▸ What to work on: Take every line from the data that has the word "runsIn" in it.

▼

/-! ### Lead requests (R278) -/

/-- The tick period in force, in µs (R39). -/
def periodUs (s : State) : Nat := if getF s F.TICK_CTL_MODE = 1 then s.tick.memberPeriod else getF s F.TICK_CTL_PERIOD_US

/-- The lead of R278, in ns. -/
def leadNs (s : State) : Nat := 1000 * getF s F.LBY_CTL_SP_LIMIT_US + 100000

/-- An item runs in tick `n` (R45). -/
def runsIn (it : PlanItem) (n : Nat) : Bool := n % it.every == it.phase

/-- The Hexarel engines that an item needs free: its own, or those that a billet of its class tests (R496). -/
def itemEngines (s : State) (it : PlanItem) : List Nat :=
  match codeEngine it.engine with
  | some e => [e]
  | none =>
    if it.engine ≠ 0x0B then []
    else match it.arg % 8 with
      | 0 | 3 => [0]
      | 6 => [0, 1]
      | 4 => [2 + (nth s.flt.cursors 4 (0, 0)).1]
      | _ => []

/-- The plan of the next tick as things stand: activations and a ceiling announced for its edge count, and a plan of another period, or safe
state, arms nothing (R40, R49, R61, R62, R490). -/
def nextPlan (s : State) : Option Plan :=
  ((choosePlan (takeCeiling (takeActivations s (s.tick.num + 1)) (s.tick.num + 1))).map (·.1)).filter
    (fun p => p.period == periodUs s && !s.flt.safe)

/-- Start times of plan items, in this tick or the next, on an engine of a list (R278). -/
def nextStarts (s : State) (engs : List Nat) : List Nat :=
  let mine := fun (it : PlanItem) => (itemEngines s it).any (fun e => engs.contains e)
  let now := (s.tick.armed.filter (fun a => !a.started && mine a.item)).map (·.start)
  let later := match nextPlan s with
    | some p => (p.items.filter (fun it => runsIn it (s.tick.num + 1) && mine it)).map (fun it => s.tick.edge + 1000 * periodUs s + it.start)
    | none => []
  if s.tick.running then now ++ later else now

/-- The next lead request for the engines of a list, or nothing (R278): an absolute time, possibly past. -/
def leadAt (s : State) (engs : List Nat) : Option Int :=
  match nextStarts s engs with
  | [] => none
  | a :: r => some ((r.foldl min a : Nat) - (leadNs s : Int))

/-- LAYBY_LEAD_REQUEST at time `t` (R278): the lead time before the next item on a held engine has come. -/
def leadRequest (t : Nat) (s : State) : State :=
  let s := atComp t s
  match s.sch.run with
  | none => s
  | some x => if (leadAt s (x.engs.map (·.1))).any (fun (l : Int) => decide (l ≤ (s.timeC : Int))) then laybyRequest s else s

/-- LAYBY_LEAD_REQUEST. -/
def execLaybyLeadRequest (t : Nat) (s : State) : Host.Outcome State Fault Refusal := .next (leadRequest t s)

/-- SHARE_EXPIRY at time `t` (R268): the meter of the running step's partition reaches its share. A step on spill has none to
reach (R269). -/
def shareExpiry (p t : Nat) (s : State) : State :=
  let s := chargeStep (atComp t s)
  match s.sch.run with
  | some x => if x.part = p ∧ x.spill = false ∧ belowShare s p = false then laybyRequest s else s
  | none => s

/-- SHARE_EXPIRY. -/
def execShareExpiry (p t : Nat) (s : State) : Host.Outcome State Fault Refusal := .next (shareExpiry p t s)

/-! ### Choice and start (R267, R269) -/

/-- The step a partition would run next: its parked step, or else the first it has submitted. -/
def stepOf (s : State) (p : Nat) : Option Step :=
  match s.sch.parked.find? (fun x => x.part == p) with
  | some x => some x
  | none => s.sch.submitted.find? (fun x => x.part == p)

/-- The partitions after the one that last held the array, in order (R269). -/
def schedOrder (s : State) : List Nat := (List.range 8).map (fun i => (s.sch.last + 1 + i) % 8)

▲
▼

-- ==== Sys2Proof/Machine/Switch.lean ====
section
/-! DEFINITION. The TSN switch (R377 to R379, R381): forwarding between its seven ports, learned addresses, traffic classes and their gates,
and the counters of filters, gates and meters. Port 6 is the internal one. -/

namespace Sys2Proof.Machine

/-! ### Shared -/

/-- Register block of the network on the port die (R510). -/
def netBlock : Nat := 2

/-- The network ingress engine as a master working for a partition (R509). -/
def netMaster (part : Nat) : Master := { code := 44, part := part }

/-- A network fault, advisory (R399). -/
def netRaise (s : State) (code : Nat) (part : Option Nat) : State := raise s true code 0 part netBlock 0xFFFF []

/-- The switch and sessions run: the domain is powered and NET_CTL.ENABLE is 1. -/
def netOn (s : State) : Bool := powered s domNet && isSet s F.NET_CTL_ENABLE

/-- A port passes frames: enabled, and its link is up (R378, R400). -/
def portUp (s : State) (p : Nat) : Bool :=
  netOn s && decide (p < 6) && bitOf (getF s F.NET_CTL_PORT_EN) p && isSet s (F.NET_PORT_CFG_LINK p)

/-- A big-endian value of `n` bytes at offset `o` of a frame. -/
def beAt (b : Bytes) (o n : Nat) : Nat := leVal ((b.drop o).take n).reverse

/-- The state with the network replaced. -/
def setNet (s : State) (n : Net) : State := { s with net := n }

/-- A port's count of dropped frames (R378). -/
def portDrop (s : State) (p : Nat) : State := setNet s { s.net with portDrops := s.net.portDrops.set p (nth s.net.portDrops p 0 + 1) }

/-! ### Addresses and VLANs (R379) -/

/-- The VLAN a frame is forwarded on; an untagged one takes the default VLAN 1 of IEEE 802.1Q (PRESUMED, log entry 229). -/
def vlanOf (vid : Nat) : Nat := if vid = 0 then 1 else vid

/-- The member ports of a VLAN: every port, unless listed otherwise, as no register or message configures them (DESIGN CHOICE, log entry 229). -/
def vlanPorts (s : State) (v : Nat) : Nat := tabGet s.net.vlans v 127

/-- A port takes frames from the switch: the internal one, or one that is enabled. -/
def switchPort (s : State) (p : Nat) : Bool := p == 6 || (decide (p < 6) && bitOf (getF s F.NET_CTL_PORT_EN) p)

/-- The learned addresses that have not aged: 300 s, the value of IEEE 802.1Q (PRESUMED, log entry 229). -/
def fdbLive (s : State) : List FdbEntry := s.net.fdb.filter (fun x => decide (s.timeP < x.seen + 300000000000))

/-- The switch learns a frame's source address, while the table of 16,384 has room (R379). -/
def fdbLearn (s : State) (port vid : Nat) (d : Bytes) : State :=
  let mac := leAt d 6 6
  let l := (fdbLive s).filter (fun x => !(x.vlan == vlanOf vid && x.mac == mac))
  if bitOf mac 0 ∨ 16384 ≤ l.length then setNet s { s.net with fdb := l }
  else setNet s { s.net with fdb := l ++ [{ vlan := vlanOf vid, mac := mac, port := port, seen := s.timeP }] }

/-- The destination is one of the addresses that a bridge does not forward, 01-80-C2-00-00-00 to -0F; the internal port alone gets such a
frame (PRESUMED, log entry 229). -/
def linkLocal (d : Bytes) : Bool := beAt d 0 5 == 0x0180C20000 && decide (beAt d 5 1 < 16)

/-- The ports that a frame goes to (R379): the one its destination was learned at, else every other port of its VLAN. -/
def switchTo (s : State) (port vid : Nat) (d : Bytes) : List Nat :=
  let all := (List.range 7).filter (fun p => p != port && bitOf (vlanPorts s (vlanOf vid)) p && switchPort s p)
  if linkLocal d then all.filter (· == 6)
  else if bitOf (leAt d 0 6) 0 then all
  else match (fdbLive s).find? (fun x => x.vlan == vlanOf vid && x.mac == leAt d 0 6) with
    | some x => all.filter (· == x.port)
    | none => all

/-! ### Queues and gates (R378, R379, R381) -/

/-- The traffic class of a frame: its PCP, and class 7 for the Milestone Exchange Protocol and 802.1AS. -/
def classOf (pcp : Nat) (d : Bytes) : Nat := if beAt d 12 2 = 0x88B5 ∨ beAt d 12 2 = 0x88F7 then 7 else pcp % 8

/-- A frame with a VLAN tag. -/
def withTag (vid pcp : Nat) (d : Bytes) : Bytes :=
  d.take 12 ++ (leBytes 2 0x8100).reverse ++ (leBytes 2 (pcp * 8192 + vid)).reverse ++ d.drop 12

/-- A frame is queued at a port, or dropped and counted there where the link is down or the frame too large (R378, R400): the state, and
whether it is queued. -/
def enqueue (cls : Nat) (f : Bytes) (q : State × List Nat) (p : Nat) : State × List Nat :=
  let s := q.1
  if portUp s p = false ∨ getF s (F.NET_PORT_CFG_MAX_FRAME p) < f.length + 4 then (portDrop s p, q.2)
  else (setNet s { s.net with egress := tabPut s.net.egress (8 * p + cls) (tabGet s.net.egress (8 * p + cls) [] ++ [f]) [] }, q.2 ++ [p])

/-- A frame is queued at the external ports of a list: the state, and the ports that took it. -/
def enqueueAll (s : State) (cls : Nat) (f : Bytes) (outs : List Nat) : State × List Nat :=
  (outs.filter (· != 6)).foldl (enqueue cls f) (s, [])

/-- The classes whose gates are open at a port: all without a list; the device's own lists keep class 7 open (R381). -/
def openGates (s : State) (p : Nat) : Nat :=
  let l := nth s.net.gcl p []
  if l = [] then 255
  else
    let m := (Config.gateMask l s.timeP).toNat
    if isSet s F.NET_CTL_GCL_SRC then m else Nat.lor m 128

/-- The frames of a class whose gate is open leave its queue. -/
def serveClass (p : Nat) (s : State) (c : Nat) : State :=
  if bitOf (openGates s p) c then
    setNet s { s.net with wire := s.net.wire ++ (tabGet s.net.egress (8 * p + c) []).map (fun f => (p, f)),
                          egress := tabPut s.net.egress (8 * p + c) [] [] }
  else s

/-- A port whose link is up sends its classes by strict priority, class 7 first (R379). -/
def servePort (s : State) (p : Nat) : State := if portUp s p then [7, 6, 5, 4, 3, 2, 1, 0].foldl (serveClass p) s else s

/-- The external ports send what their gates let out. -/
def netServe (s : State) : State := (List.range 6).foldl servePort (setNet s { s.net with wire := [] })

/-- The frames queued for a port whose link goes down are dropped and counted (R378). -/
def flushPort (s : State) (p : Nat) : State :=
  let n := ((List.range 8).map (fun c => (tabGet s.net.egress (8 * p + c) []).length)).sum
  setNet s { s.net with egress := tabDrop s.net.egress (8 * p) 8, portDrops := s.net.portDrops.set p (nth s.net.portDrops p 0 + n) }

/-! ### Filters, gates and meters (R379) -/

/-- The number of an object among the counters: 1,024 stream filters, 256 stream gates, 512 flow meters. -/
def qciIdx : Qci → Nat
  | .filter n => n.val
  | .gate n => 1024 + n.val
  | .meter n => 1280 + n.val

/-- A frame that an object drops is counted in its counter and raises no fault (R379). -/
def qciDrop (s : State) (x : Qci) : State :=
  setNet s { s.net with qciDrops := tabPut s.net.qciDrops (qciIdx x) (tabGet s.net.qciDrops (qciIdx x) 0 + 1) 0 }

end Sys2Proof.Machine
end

▲
▼

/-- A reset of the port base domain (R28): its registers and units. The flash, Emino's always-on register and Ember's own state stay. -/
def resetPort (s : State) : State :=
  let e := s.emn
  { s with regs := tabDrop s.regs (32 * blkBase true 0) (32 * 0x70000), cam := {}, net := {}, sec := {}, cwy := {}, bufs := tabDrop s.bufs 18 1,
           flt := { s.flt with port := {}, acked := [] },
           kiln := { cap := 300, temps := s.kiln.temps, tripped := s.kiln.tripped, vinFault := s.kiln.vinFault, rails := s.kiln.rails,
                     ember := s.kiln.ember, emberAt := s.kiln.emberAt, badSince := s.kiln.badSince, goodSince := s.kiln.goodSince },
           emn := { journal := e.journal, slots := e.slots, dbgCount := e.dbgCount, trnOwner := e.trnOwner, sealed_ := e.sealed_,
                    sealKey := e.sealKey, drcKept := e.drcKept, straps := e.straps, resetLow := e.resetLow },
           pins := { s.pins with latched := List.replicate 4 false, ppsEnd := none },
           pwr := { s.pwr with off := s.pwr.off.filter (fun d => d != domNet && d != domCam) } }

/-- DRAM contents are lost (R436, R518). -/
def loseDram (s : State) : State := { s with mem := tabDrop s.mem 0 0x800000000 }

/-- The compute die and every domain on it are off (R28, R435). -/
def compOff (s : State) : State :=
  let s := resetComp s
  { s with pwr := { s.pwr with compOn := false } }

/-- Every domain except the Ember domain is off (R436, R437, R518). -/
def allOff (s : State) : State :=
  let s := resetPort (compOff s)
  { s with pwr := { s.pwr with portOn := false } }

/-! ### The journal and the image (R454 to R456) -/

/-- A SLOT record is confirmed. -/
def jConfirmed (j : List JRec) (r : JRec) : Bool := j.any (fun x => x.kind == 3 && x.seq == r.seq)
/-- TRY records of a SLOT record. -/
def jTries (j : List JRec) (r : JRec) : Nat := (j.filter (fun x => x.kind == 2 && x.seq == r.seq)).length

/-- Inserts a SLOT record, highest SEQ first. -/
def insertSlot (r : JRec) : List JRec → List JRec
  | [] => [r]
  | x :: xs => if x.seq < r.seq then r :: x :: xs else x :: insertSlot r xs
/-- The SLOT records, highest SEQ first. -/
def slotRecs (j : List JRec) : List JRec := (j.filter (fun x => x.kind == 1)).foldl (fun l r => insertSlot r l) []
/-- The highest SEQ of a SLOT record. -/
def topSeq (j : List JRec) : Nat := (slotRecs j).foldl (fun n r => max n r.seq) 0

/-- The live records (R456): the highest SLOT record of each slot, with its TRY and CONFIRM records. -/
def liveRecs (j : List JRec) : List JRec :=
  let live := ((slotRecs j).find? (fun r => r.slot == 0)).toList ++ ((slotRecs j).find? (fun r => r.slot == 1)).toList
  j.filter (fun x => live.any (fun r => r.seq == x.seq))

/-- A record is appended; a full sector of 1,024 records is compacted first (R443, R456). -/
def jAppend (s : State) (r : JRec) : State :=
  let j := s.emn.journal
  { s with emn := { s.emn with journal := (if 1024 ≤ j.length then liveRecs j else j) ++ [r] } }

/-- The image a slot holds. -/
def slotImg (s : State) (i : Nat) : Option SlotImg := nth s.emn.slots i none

▲

▸ Task solution:
def runsIn (it : PlanItem) (n : Nat) : Bool := n % it.every == it.phase
    | some p => (p.items.filter (fun it => runsIn it (s.tick.num + 1) && mine it)).map (fun it => s.tick.edge + 1000 * periodUs s + it.start)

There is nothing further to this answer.